/-- In every state with bit 0 of the predicate set: end and, in an activation, defer are not ready until every access and command of the thread set is performed and no status register is pending. Then a waiting P trap, or a matrix fault latch (CIMPAR at the macro), is taken and its latch clears. It is a release first: the cluster's U copies merge (how a release reaches later acquires is the model's mechanism, log 73). Otherwise: a hit task frees its hit-buffer entry; a task with a join block subtracts one from its count at home, after every release so far, and completes it when the count goes from 1 to 0; a unit task without one reports its unit as completed with its frame; then the thread set is idle with no work, no granules, and HA clear. defer puts the current message back at the head of its queue register and masks its class; outside an activation it traps ENGINE. yield waits for the other thread sets of the core that may issue and advances the program timestamp by one; halt enters debug halt at the instruction that follows: at once where the accesses that it waits for are performed and its core is in no chosen castle, and else the thread set issues nothing until that is so. When bit 0 is clear, nothing changes. (R31, R115, R116, R133, R172, R292, R305, R311, R332, R346) -/
def Obligations.EndWaitsAndLetsTheWorkGo : Prop :=
  (∀ (o : Bare) (s : State) (i : Instr), i = .end_ o ∨ (i = .defer_ o ∧ s.th.act ≠ none) → pred0 s o.p = true →
    (allDone s = false ∨ s.th.busy ≠ 0 → exec i s = .next (stalled s)) ∧
    (allDone s = true → s.th.busy = 0 →
      let u := release s
      (∀ c w, s.th.platch = some (c, w) → exec i s = .next (takeTrap { u with th := { u.th with platch := none } } (trapOf c w))) ∧
      (∀ m, s.th.platch = none → s.th.mlatch = some m →
        exec i s = .next (takeTrap { u with th := { u.th with mlatch := none } } (trapOf cCIMPAR (BitVec.ofNat 64 m)))))) ∧
  (∀ (o : Bare) (s : State), pred0 s o.p = true → allDone s = true → s.th.busy = 0 → s.th.platch = none → s.th.mlatch = none →
    let u := release s
    let gone := fun (w t : State) => t = { w with th := t.th } ∧ t.th.st = .idle ∧ t.th.act = none ∧ t.th.task = 0 ∧ t.th.hit = none ∧
      haBit t.th.rf = false ∧ t.th.rf.s = w.th.rf.s ∧ t.th.rf.v = w.th.rf.v ∧ t.th.pts = w.th.pts
    (∀ h, s.th.hit = some h → ∃ t, exec (.end_ o) s = .next t ∧ gone (freeHit u h) t) ∧
    (s.th.hit = none → s.th.st = .task → recJoin s.th.task ≠ 0 → (recJoin s.th.task).toNat % 64 = 0 →
      inPoolWindow (recJoin s.th.task).toNat = false → ∀ x v, xlateCore u .write false (recJoin s.th.task).toNat = .ok x v →
      ∃ t, exec (.end_ o) s = .next t ∧ gone (joinDecrement v (myCtx u) (myClu u) x u.th.rf.frame) t) ∧
    (s.th.hit = none → s.th.st = .task → recJoin s.th.task = 0 → recLU s.th.task = true →
      ∃ t, exec (.end_ o) s = .next t ∧ gone (deliver u (myCtx u) (recLid s.th.task) (recUnit s.th.task) 0 u.th.rf.frame) t) ∧
    (s.th.hit = none → s.th.st = .activation ∨ (recJoin s.th.task = 0 ∧ recLU s.th.task = false) → ∃ t, exec (.end_ o) s = .next t ∧ gone u t) ∧
    (∀ a, s.th.act = some a → actQueue s.core a = none → ∃ t, exec (.defer_ o) s = .next t ∧ gone u t) ∧
    (∀ a (q : Fin 8), s.th.act = some a → actQueue s.core a = some q.val → ∃ w t, exec (.defer_ o) s = .next t ∧ gone w t ∧
      w = { u with core := { u.core with q := w.core.q, binds := u.core.binds.set q.val { u.core.binds[q] with masked := true } q.isLt } } ∧
      (∀ m : Fin 16, w.core.q[m] = if m.val = q.val then a.cur.toList ++ u.core.q[m] else u.core.q[m]))) ∧
  (∀ (s : State) (ctx k : Nat) (x : Xl) (pay : W64),
    let r := homeRead s ctx x.slot x.pa 8
    let bytes := atAddr x.pa (toBytes 8 (BitVec.ofNat 64 (ofBytes r.1) - 1).toNat)
    let w := homeWrite r.2 ctx x.slot .C (max s.th.pts s.released) bytes
    let u := ackNow x.slot w.1 bytes w.2
    let b := homeRead u ctx x.slot x.pa 64
    joinDecrement s ctx k x pay = if ofBytes r.1 = 1 then joinComplete b.2 ctx k (ofBytes b.1) pay else u) ∧
  (∀ (o : Bare) (s : State), pred0 s o.p = true → s.th.act = none → Traps (.defer_ o) s (trapOf cENGINE 0)) ∧
  (∀ (o : Bare) (s : State), pred0 s o.p = true → ∃ l, exec (.yield_ o) s = .next { s with th := { s.th with pts := s.th.pts + 1, yields := l } } ∧
    ∀ g, g ∈ l ↔ g / 4 = s.here / 4 ∧ g ≠ s.here ∧ mayIssue (threadAt s g) = true) ∧
  (∀ (o : Bare) (s : State), pred0 s o.p = true → ∃ t, exec (.halt o) s = .next t ∧ t.th.pc = (restartOf s.th true).1 ∧
    t.th.solo = (restartOf s.th true).2.1 ∧ t.th.ptgt = (restartOf s.th true).2.2 ∧ (haltReady s = true → t.th.st = .halted) ∧
    (haltReady s = false → t.th.st = s.th.st ∧ t.th.halting = true)) ∧
  (∀ o : Bare, Skips (.end_ o) o.p ∧ Skips (.defer_ o) o.p ∧ Skips (.yield_ o) o.p ∧ Skips (.halt o) o.p)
——————————
* WHAT IS NEEDED:
Write out the material again, matching every line.

* EXERCISE SOLUTION:
/-- In every state with bit 0 of the predicate set: end and, in an activation, defer are not ready until every access and command of the thread set is performed and no status register is pending. Then a waiting P trap, or a matrix fault latch (CIMPAR at the macro), is taken and its latch clears. It is a release first: the cluster's U copies merge (how a release reaches later acquires is the model's mechanism, log 73). Otherwise: a hit task frees its hit-buffer entry; a task with a join block subtracts one from its count at home, after every release so far, and completes it when the count goes from 1 to 0; a unit task without one reports its unit as completed with its frame; then the thread set is idle with no work, no granules, and HA clear. defer puts the current message back at the head of its queue register and masks its class; outside an activation it traps ENGINE. yield waits for the other thread sets of the core that may issue and advances the program timestamp by one; halt enters debug halt at the instruction that follows: at once where the accesses that it waits for are performed and its core is in no chosen castle, and else the thread set issues nothing until that is so. When bit 0 is clear, nothing changes. (R31, R115, R116, R133, R172, R292, R305, R311, R332, R346) -/
def Obligations.EndWaitsAndLetsTheWorkGo : Prop :=
  (∀ (o : Bare) (s : State) (i : Instr), i = .end_ o ∨ (i = .defer_ o ∧ s.th.act ≠ none) → pred0 s o.p = true →
    (allDone s = false ∨ s.th.busy ≠ 0 → exec i s = .next (stalled s)) ∧
    (allDone s = true → s.th.busy = 0 →
      let u := release s
      (∀ c w, s.th.platch = some (c, w) → exec i s = .next (takeTrap { u with th := { u.th with platch := none } } (trapOf c w))) ∧
      (∀ m, s.th.platch = none → s.th.mlatch = some m →
        exec i s = .next (takeTrap { u with th := { u.th with mlatch := none } } (trapOf cCIMPAR (BitVec.ofNat 64 m)))))) ∧
  (∀ (o : Bare) (s : State), pred0 s o.p = true → allDone s = true → s.th.busy = 0 → s.th.platch = none → s.th.mlatch = none →
    let u := release s
    let gone := fun (w t : State) => t = { w with th := t.th } ∧ t.th.st = .idle ∧ t.th.act = none ∧ t.th.task = 0 ∧ t.th.hit = none ∧
      haBit t.th.rf = false ∧ t.th.rf.s = w.th.rf.s ∧ t.th.rf.v = w.th.rf.v ∧ t.th.pts = w.th.pts
    (∀ h, s.th.hit = some h → ∃ t, exec (.end_ o) s = .next t ∧ gone (freeHit u h) t) ∧
    (s.th.hit = none → s.th.st = .task → recJoin s.th.task ≠ 0 → (recJoin s.th.task).toNat % 64 = 0 →
      inPoolWindow (recJoin s.th.task).toNat = false → ∀ x v, xlateCore u .write false (recJoin s.th.task).toNat = .ok x v →
      ∃ t, exec (.end_ o) s = .next t ∧ gone (joinDecrement v (myCtx u) (myClu u) x u.th.rf.frame) t) ∧
    (s.th.hit = none → s.th.st = .task → recJoin s.th.task = 0 → recLU s.th.task = true →
      ∃ t, exec (.end_ o) s = .next t ∧ gone (deliver u (myCtx u) (recLid s.th.task) (recUnit s.th.task) 0 u.th.rf.frame) t) ∧
    (s.th.hit = none → s.th.st = .activation ∨ (recJoin s.th.task = 0 ∧ recLU s.th.task = false) → ∃ t, exec (.end_ o) s = .next t ∧ gone u t) ∧
    (∀ a, s.th.act = some a → actQueue s.core a = none → ∃ t, exec (.defer_ o) s = .next t ∧ gone u t) ∧
    (∀ a (q : Fin 8), s.th.act = some a → actQueue s.core a = some q.val → ∃ w t, exec (.defer_ o) s = .next t ∧ gone w t ∧
      w = { u with core := { u.core with q := w.core.q, binds := u.core.binds.set q.val { u.core.binds[q] with masked := true } q.isLt } } ∧
      (∀ m : Fin 16, w.core.q[m] = if m.val = q.val then a.cur.toList ++ u.core.q[m] else u.core.q[m]))) ∧
  (∀ (s : State) (ctx k : Nat) (x : Xl) (pay : W64),
    let r := homeRead s ctx x.slot x.pa 8
    let bytes := atAddr x.pa (toBytes 8 (BitVec.ofNat 64 (ofBytes r.1) - 1).toNat)
    let w := homeWrite r.2 ctx x.slot .C (max s.th.pts s.released) bytes
    let u := ackNow x.slot w.1 bytes w.2
    let b := homeRead u ctx x.slot x.pa 64
    joinDecrement s ctx k x pay = if ofBytes r.1 = 1 then joinComplete b.2 ctx k (ofBytes b.1) pay else u) ∧
  (∀ (o : Bare) (s : State), pred0 s o.p = true → s.th.act = none → Traps (.defer_ o) s (trapOf cENGINE 0)) ∧
  (∀ (o : Bare) (s : State), pred0 s o.p = true → ∃ l, exec (.yield_ o) s = .next { s with th := { s.th with pts := s.th.pts + 1, yields := l } } ∧
    ∀ g, g ∈ l ↔ g / 4 = s.here / 4 ∧ g ≠ s.here ∧ mayIssue (threadAt s g) = true) ∧
  (∀ (o : Bare) (s : State), pred0 s o.p = true → ∃ t, exec (.halt o) s = .next t ∧ t.th.pc = (restartOf s.th true).1 ∧
    t.th.solo = (restartOf s.th true).2.1 ∧ t.th.ptgt = (restartOf s.th true).2.2 ∧ (haltReady s = true → t.th.st = .halted) ∧
    (haltReady s = false → t.th.st = s.th.st ∧ t.th.halting = true)) ∧
  (∀ o : Bare, Skips (.end_ o) o.p ∧ Skips (.defer_ o) o.p ∧ Skips (.yield_ o) o.p ∧ Skips (.halt o) o.p)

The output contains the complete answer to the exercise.